= Chris Dunkley =

British Playwright

Chris Dunkley is an English playwright from Northamptonshire.

== Education ==
Dunkley was awarded a PhD in Performance Practice by the University of Exeter.

== Career ==

=== Theatre ===
Mirita was given a public rehearsed reading at the Royal Court Theatre on 5 April 2001, directed by Sacha Wares. The play received its first full production at the Cherry Lane Theatre, New York in August 2001 and was subsequently produced at the Finborough Theatre in London, 5-30 March 2002, directed by Martin Harvey. How to Tell the Truth was produced at the Stephen Joseph Theatre in Scarborough from 28 January to 15 February 2003, directed by Lu Kemp. Almost Blue, an adaptation of the novella by Carlo Lucarelli, was produced at the Riverside Studios in Hammersmith in November and December 2005, also directed by Lu Kemp.

The Soft of Her Palm opened at the Finborough Theatre in October 2012, directed by Ola Ince.

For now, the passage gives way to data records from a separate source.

/-- The three delays of a poll: one `Dly(1)` event, the countdown one less, back to the check; nothing else changes
(spec/41_poll.md R111, R116, R118). -/
def Obligations.QuantumDelaysAndCountsDown : Prop :=
  ∀ (s : State) (n : Word), s.seq.countdown = some n → n ≠ 0#32 →
    exec .stDly s = .next { s with
      upc := MicroState.code .stChk, seq := { s.seq with countdown := some (BitVec.ofNat 32 (n.toNat - 1)) },
      trace := s.trace ++ [.dly 1] } ∧
    exec .txDly s = .next { s with
      upc := MicroState.code .txChk, seq := { s.seq with countdown := some (BitVec.ofNat 32 (n.toNat - 1)) },
      trace := s.trace ++ [.dly 1] } ∧
    exec .spDly s = .next { s with
      upc := MicroState.code .spChk, seq := { s.seq with countdown := some (BitVec.ofNat 32 (n.toNat - 1)) },
      trace := s.trace ++ [.dly 1] }

/-! ## Transmit -/

/-- TX_FIFO: `TXDATA[WORD_IDX]` gets `Word(WORD_IDX)`, every other `TXDATA` keeps its value, `WORD_IDX` is one more,
and after the last word control passes to TX_CON (spec/43_packer.md R147, R148). -/
def Obligations.FifoLoadStoresOneWord : Prop :=
  ∀ (s : State) (i cnt p l off size w : Word) (a : BitVec 7) (r d : List Byte),
    s.seq.wordIdx = some i → s.seq.wordCnt = some cnt → s.seq.devaddr = some a → s.seq.p = some p →
    s.seq.l = some l → s.seq.r = some r → s.seq.d = some d → s.seq.streamOff = some off →
    s.seq.chunkSize = some size → i.toNat < s.cfg.fifoWords →
    fifoWord (streamByte a p.toNat l.toNat r d) off.toNat size.toNat i.toNat = some w →
    exec .txFifo s = .next { s with
      upc := if i + 1#32 = cnt then MicroState.code .txCon else MicroState.code .txFifo,
      bank := { s.bank with txdata := s.bank.txdata.set i.toNat w },
      seq := { s.seq with wordIdx := some (i + 1#32) },
      trace := s.trace ++ [.w (.txdata i.toNat) w] }

/-- The trigger's three stores: `CON = {EN, MODE_TX}`, `MTXCNT = CHUNK_SIZE`, `IEN = {MBTFIEN, NAKRCVIEN}` with a fresh
budget (spec/44_transaction.md R166, spec/30_encoding.md R83). -/
def Obligations.TriggerStores : Prop :=
  ∀ s : State,
    exec .txCon s = .next { s with
      upc := MicroState.code .txCnt,
      bank := { s.bank with con := bit s.cfg.layout.conEn ||| (s.cfg.layout.modeTx.setWidth 32 <<< s.cfg.layout.conMode) },
      trace := s.trace ++
        [.w .con (bit s.cfg.layout.conEn ||| (s.cfg.layout.modeTx.setWidth 32 <<< s.cfg.layout.conMode))] } ∧
    (∀ size : Word, s.seq.chunkSize = some size →
      exec .txCnt s = .next { s with
        upc := MicroState.code .txIen, bank := { s.bank with mtxcnt := size },
        trace := s.trace ++ [.w .mtxcnt size] }) ∧
    exec .txIen s = .next { s with
      upc := MicroState.code .txChk, bank := { s.bank with ien := bit s.cfg.layout.mbtf ||| bit s.cfg.layout.nakrcv },
      seq := { s.seq with countdown := some s.cfg.timeoutBudget },
      trace := s.trace ++ [.w .ien (bit s.cfg.layout.mbtf ||| bit s.cfg.layout.nakrcv)] }

/-- A check of the transmit wait: NACK is examined before completion, both before the countdown, on one sample
(spec/41_poll.md R116, R117, spec/60_exceptions.md R207). -/
def Obligations.TransmitCheckDecides : Prop :=
  ∀ (s : State) (n : Word) (x : ErrLatch), s.cfg.layout.wf = true → s.seq.countdown = some n → s.seq.err = some x →
    exec .txChk s = .next { s with
      upc := if s.bank.ipd.nakrcv = true then MicroState.code .txNak
        else if s.bank.ipd.mbtf = true then MicroState.code .txAck
        else if n = 0#32 then MicroState.code .spClr else MicroState.code .txDly,
      seq := { s.seq with
        sample := some s.ipdWord,
        err := if s.bank.ipd.nakrcv = false ∧ s.bank.ipd.mbtf = false ∧ n = 0#32 then some (x.record .timeout)
          else some x },
      trace := s.trace ++ [.rd .ipd s.ipdWord] }

/-- TX_NAK: exactly the NACK flag is cleared, `NoAck` is recorded unless an error was, and the wait falls through on the
same sample (spec/41_poll.md R116, spec/60_exceptions.md R200). -/
def Obligations.NackIsRecordedAndTheWaitGoesOn : Prop :=
  ∀ (s : State) (v n : Word) (x : ErrLatch), s.cfg.layout.wf = true → s.seq.sample = some v →
    s.seq.countdown = some n → s.seq.err = some x →
    exec .txNak s = .next { s with
      upc := if v.getLsbD s.cfg.layout.mbtf = true then MicroState.code .txAck
        else if n = 0#32 then MicroState.code .spClr else MicroState.code .txDly,
      bank := { s.bank with ipd := { s.bank.ipd with nakrcv := false } },
      seq := { s.seq with err := some (if x = .noError then .error .noAck else x) },
      trace := s.trace ++ [.w .ipd (bit s.cfg.layout.nakrcv)] }

/-- TX_ACK: exactly the completion flag is cleared; with an error recorded no further chunk is sent; with none,
`BYTES_REM` and `STREAM_OFF` advance by the chunk, and the next chunk is set up if bytes are left
(spec/44_transaction.md R168, R169, R175). -/
def Obligations.CompletionAdvancesOrUnwinds : Prop :=
  ∀ s : State, s.cfg.layout.wf = true →
    (∀ e : ErrKind, s.seq.err = some (.error e) →
      exec .txAck s = .next { s with
        upc := MicroState.code .spClr, bank := { s.bank with ipd := { s.bank.ipd with mbtf := false } },
        trace := s.trace ++ [.w .ipd (bit s.cfg.layout.mbtf)] }) ∧
    (∀ rem off size : Word, s.seq.err = some .noError → s.seq.bytesRem = some rem → s.seq.streamOff = some off →
      s.seq.chunkSize = some size → size ≤ rem → off.toNat + size.toNat < 2 ^ 32 →
      exec .txAck s = .next { s with
        upc := if size = rem then MicroState.code .spClr else MicroState.code .txFifo,
        bank := { s.bank with ipd := { s.bank.ipd with mbtf := false } },
        seq := if size = rem then { s.seq with
            bytesRem := some 0#32, streamOff := some (BitVec.ofNat 32 (off.toNat + size.toNat)) }
          else { s.seq with
            bytesRem := some (BitVec.ofNat 32 (rem.toNat - size.toNat)),
            streamOff := some (BitVec.ofNat 32 (off.toNat + size.toNat)),
            chunkSize := some (BitVec.ofNat 32 (min (rem.toNat - size.toNat) s.cfg.fifoDepthBytes)),
            wordCnt := some (BitVec.ofNat 32 (ceilDiv (min (rem.toNat - size.toNat) s.cfg.fifoDepthBytes) 4)),
            wordIdx := some 0#32 },
        trace := s.trace ++ [.w .ipd (bit s.cfg.layout.mbtf)] })

/-! ## Scan -/

/-- SC_NEXT loads the probe of `SCAN_ADDR`: its low seven bits, one prefix byte 0x00, no payload; no event
(spec/45_scan.md R191). SC_DLY delays 10 microseconds and goes to the next address, or to DONE after 0x77
(spec/45_scan.md R192, R194). -/
def Obligations.ScanProbesAndAdvances : Prop :=
  ∀ (s : State) (a : BitVec 8), s.seq.scanAddr = some a →
    exec .scNext s = .next { s with
      upc := MicroState.code .txnInit,
      seq := { s.seq with devaddr := some (a.setWidth 7), p := some 1#32, l := some 0#32,
                          r := some [0x00#8], d := some [] } } ∧
    (a ≤ 0x77#8 → exec .scDly s = .next { s with
      upc := if a = 0x77#8 then MicroState.code .done else MicroState.code .scNext,
      seq := { s.seq with scanAddr := some (BitVec.ofNat 8 (a.toNat + 1)) },
      trace := s.trace ++ [.dly 10] })

/-! ## Operations -/

/-- The single-flag poll of the start wait, and of the stop wait, completes, with no reset meanwhile: either it returns
`Acknowledged`, the flag seen and cleared, or `TimedOut`, the budget run out and no clear issued. Of the bank only `IPD`
changes; of the sequencer registers only those named (spec/41_poll.md R111, R114, R115, R120). The poll of R111 leaves
`ERR` to its caller: `Timeout` is recorded in the check's own micro-step by spec/42_startstop.md R127, R131 and
spec/44_transaction.md R175, and the chunk set up in the clear's by R175 and spec/43_packer.md R143; that the operation's
meaning holds its micro-steps whole is the model's choice, log entry 10. -/
def Obligations.PollEndsAcknowledgedOrTimedOut : Prop :=
  ∀ (s : State) (n : Word) (x : ErrLatch), s.seq.countdown = some n → s.seq.err = some x →
    NoResetWithin (2 * n.toNat + 2) s →
    (∀ rem : Word, s.seq.bytesRem = some rem → ∃ t, exec .pollStart s = .next t ∧
      t.bank = { s.bank with ipd := t.bank.ipd, ipdOther := t.bank.ipdOther } ∧
      t.cfg = s.cfg ∧ t.port = s.port ∧ s.trace <+: t.trace ∧
      ((pollStartResult s = some .acknowledged ∧ t.isAt .txFifo ∧
          t.trace.getLast? = some (.w .ipd (bit s.cfg.layout.start)) ∧
          t.seq = { (t.chunkSetup rem).seq with
            cmd := s.seq.cmd, devaddr := s.seq.devaddr, p := s.seq.p, l := s.seq.l, r := s.seq.r, d := s.seq.d,
            bytesRem := s.seq.bytesRem, streamOff := s.seq.streamOff, err := s.seq.err,
            scanAddr := s.seq.scanAddr, hz := s.seq.hz }) ∨
        (pollStartResult s = some .timedOut ∧ t.isAt .spClr ∧ (∃ v, t.trace.getLast? = some (.rd .ipd v)) ∧
          t.seq = { s.seq with
            countdown := some 0#32, sample := t.seq.sample, err := some (x.record .timeout) }))) ∧
    (∃ t, exec .pollStop s = .next t ∧
      t.bank = { s.bank with ipd := t.bank.ipd, ipdOther := t.bank.ipdOther } ∧
      t.cfg = s.cfg ∧ t.port = s.port ∧ s.trace <+: t.trace ∧ t.isAt .dis ∧
      ((pollStopResult s = some .acknowledged ∧ t.trace.getLast? = some (.w .ipd (bit s.cfg.layout.stop)) ∧
          t.seq = { s.seq with countdown := t.seq.countdown, sample := t.seq.sample }) ∨
        (pollStopResult s = some .timedOut ∧ (∃ v, t.trace.getLast? = some (.rd .ipd v)) ∧
          t.seq = { s.seq with
            countdown := some 0#32, sample := t.seq.sample, err := some (x.record .timeout) })))

/-- A wait whose flag is never set returns `TimedOut` after exactly `n + 1` checks and `n` delays from a countdown of
`n`, in the pattern check (delay check)^n: the start wait and the stop wait with no write, the transmit wait with one
clear of the NACK flag directly after each check that shows a NACK and no other write (spec/41_poll.md R112, R115, R116,
R117). What is recorded is the
caller's (spec/42_startstop.md R127, R131; log entry 10), in the transmit wait the wait's own (R116). -/
def Obligations.TimedOutWaitHasOneMoreCheckThanDelays : Prop :=
  ∀ (s : State) (n : Word) (x : ErrLatch), s.cfg.layout.wf = true → s.seq.countdown = some n → s.seq.err = some x →
    (s.bank.ipd.start = false → NoResetWithin (2 * n.toNat) s → NotSetBetween .start 0 (2 * n.toNat) s →
      pollStartResult s = some .timedOut ∧
      ∃ t es, exec .pollStart s = .next t ∧ t.isAt .spClr ∧ t.seq.countdown = some 0#32 ∧
        t.seq.err = some (x.record .timeout) ∧ t.trace = s.trace ++ es ∧ es.map Event.kind = waitPattern n.toNat) ∧
    (s.bank.ipd.stop = false → NoResetWithin (2 * n.toNat) s → NotSetBetween .stop 0 (2 * n.toNat) s →
      pollStopResult s = some .timedOut ∧
      ∃ t es, exec .pollStop s = .next t ∧ t.isAt .dis ∧ t.seq.countdown = some 0#32 ∧
        t.seq.err = some (x.record .timeout) ∧ t.trace = s.trace ++ es ∧ es.map Event.kind = waitPattern n.toNat) ∧
    (s.bank.ipd.mbtf = false → NoResetWithin (3 * n.toNat + 1) s → NotSetBetween .mbtf 0 (3 * n.toNat + 1) s →
      txWaitResult s = some .timedOut ∧
      ∃ t es, exec .txWait s = .next t ∧ t.isAt .spClr ∧ t.seq.countdown = some 0#32 ∧
        es.map Event.kind = waitPattern n.toNat ∧ t.trace = s.trace ++ withNackClears s.cfg.layout es ∧
        t.seq.err = some (x.record (if es.any (Event.shows s.cfg.layout .nakrcv) then .noAck else .timeout)))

Smallholding was produced at the Nuffield Theatre in Southampton, followed by a run at the High Tide Festival in 2013. It then opened at the Soho Theatre in 2014, directed by Patrick Sandford. The Precariat was produced at the Finborough Theatre in 2013, directed by Chris New.

=== Film ===
Dunkley co-adapted his play Smallholding for the screen with Chris New. Filming was completed in 2013, with New directing and Dunkley producing. New completed the final edit in 2014.

=== Radio ===
Dunkley's radio play, The All-Colour Vegetarian Cookbook was produced for BBC Radio 4 as an Afternoon Play, directed by Lu Kemp. His second radio play, also for BBC Radio 4's Afternoon Play slot, was The Architects, directed by Lu Kemp.

== Publications ==

- The Soft of Her Palm
- Smallholding
- The Precariat

== Accolades ==
Dunkley was a recipient of the 2001 PMA Writers' Award for Mirita and he won the International Student Playscript Competition in 2002 with his play How to Tell the Truth. Almost Blue was the recipient of the Oxford Samuel Beckett Theatre Trust Award in 2005.